# [Material for this task]
*** Block opens ***
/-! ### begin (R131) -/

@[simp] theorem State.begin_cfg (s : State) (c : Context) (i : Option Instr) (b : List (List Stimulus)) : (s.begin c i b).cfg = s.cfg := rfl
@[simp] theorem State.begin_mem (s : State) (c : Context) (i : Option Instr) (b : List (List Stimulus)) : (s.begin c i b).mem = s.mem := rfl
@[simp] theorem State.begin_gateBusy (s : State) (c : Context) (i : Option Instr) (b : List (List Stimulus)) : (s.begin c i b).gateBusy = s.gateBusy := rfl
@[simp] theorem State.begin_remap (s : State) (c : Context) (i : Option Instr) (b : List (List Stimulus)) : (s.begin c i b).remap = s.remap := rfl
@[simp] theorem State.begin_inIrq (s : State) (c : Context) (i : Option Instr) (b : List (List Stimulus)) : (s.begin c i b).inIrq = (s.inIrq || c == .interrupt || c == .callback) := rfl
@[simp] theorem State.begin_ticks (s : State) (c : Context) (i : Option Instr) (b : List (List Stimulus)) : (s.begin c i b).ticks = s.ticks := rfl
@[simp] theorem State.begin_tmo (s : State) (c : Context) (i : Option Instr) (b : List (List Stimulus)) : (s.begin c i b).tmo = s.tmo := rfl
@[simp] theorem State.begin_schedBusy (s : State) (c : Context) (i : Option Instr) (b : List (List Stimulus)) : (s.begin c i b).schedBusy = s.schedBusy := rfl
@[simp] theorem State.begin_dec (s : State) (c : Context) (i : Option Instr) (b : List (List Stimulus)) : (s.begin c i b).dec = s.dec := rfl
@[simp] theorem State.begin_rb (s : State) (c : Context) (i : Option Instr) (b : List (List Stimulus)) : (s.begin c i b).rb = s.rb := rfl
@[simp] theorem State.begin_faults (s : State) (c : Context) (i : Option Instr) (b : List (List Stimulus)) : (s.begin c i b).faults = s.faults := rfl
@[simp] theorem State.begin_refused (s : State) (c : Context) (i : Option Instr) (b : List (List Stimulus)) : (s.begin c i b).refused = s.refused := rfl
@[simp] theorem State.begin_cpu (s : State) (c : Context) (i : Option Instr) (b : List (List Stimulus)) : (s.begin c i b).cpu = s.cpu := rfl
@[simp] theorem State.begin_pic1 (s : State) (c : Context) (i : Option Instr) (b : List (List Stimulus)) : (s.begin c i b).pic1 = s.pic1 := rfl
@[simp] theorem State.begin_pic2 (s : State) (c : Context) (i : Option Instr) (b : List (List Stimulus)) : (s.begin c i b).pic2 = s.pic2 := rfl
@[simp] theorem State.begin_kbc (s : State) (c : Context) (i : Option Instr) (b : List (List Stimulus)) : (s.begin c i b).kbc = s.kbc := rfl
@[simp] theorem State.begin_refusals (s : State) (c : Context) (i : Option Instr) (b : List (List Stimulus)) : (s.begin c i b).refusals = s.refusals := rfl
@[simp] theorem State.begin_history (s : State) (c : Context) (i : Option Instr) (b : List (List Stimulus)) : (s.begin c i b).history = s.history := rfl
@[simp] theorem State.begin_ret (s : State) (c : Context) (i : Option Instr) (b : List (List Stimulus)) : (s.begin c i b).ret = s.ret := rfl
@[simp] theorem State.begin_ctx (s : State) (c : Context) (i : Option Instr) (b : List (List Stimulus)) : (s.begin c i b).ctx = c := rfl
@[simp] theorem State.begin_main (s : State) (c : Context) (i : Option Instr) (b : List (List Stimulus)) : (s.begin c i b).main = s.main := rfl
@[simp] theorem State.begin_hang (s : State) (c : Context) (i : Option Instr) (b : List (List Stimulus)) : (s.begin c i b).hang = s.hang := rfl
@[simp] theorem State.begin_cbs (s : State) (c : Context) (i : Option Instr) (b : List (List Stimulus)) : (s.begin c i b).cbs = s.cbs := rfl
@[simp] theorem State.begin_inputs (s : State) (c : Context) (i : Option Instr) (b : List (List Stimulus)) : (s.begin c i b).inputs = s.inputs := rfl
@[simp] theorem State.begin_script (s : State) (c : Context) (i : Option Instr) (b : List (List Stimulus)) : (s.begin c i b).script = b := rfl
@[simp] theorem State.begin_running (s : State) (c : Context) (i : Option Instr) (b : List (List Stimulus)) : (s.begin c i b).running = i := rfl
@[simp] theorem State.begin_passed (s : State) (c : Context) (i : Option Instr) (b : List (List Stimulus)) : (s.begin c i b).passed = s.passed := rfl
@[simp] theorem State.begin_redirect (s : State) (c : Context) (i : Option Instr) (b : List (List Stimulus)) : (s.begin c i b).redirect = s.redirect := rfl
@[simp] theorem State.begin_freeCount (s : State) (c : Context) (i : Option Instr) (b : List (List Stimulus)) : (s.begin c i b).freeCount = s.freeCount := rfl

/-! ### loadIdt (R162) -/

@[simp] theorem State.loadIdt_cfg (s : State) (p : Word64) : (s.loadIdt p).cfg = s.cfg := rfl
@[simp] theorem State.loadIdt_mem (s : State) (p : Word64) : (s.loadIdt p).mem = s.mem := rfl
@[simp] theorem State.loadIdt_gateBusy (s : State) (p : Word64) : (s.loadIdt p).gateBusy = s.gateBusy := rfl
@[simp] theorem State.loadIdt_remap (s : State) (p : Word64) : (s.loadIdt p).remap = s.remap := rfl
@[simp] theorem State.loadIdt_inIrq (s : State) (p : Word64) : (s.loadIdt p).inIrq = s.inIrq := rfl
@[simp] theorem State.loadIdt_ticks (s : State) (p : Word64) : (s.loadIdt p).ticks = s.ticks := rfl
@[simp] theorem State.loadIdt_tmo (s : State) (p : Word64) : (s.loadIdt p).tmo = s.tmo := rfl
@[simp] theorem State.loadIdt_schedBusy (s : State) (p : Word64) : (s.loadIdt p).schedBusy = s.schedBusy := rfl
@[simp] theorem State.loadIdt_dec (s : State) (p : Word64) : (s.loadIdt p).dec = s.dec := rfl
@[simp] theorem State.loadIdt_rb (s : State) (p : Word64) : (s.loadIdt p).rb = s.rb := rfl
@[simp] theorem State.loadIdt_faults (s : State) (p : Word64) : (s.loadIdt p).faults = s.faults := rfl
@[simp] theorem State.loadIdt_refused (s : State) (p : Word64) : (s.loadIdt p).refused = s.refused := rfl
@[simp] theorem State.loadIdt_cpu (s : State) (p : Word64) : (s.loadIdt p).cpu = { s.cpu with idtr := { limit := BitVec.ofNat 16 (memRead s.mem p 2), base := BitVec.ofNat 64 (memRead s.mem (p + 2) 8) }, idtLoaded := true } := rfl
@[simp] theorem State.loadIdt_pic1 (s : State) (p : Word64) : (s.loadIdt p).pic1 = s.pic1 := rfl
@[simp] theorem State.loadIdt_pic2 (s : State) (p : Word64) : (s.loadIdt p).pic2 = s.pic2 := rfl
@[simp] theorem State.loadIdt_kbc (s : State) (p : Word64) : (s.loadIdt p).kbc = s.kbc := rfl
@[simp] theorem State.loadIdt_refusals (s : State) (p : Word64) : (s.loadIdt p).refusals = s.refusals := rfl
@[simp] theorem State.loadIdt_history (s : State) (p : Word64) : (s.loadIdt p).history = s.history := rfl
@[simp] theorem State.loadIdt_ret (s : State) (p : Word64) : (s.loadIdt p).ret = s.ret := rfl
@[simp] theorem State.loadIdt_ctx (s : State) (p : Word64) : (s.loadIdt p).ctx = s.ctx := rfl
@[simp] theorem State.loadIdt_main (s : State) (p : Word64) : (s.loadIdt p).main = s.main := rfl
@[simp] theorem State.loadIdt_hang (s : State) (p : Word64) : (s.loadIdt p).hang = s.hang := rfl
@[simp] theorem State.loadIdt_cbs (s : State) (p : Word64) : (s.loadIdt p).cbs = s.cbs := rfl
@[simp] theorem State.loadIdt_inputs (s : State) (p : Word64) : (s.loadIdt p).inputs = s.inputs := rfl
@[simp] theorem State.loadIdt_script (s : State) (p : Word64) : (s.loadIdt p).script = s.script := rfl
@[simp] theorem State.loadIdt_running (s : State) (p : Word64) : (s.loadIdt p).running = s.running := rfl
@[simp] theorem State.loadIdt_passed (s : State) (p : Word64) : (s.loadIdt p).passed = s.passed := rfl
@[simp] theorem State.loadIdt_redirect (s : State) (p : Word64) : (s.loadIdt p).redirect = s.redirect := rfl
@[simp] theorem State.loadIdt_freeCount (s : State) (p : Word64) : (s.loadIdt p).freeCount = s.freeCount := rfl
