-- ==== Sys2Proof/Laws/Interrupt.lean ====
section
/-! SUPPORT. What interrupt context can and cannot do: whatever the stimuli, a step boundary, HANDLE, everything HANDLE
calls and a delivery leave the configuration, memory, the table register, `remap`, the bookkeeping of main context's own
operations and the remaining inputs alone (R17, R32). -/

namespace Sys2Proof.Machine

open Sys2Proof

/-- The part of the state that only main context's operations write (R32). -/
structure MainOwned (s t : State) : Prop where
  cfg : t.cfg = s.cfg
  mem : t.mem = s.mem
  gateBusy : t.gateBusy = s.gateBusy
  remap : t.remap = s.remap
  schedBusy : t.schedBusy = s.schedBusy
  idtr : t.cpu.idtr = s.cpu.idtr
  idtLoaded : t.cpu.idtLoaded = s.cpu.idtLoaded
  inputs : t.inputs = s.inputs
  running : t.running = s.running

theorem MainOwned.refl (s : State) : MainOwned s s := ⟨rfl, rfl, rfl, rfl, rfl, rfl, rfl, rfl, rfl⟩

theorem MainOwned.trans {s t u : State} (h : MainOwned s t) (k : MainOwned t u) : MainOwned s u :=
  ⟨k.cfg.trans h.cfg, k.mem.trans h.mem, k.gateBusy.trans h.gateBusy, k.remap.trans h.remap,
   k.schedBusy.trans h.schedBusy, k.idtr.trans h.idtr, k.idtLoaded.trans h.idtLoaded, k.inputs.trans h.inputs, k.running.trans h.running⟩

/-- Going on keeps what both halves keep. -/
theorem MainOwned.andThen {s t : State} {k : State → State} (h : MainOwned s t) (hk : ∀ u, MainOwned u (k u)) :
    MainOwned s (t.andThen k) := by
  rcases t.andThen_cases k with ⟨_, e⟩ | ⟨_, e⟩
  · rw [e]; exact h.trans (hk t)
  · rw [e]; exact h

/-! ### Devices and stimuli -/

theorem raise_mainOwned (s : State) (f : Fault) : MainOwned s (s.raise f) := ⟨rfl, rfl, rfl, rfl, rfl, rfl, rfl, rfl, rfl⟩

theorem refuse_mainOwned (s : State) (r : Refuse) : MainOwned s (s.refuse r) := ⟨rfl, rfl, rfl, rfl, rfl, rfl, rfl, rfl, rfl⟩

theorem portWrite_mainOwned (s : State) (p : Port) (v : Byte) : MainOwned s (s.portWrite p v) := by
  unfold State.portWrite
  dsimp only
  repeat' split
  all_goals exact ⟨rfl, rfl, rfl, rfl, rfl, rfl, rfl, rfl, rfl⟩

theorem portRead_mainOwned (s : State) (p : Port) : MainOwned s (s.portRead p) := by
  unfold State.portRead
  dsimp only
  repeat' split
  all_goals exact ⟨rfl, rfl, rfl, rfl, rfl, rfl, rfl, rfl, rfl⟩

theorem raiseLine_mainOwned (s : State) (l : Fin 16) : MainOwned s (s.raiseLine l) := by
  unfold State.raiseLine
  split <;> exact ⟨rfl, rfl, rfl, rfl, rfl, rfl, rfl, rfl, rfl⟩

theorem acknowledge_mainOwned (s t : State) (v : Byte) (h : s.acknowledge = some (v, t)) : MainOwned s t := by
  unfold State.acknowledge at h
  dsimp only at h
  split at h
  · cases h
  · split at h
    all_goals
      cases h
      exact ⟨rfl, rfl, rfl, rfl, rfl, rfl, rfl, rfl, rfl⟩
*** Block closes ***
# [What to work on]
Your task is to retype the entries verbatim, starting with the line that holds "b).dec = s.dec := rfl" and stopping after the line that holds "b).rb = s.rb := rfl".

# [Response to the task]
@[simp] theorem State.begin_dec (s : State) (c : Context) (i : Option Instr) (b : List (List Stimulus)) : (s.begin c i b).dec = s.dec := rfl
@[simp] theorem State.begin_rb (s : State) (c : Context) (i : Option Instr) (b : List (List Stimulus)) : (s.begin c i b).rb = s.rb := rfl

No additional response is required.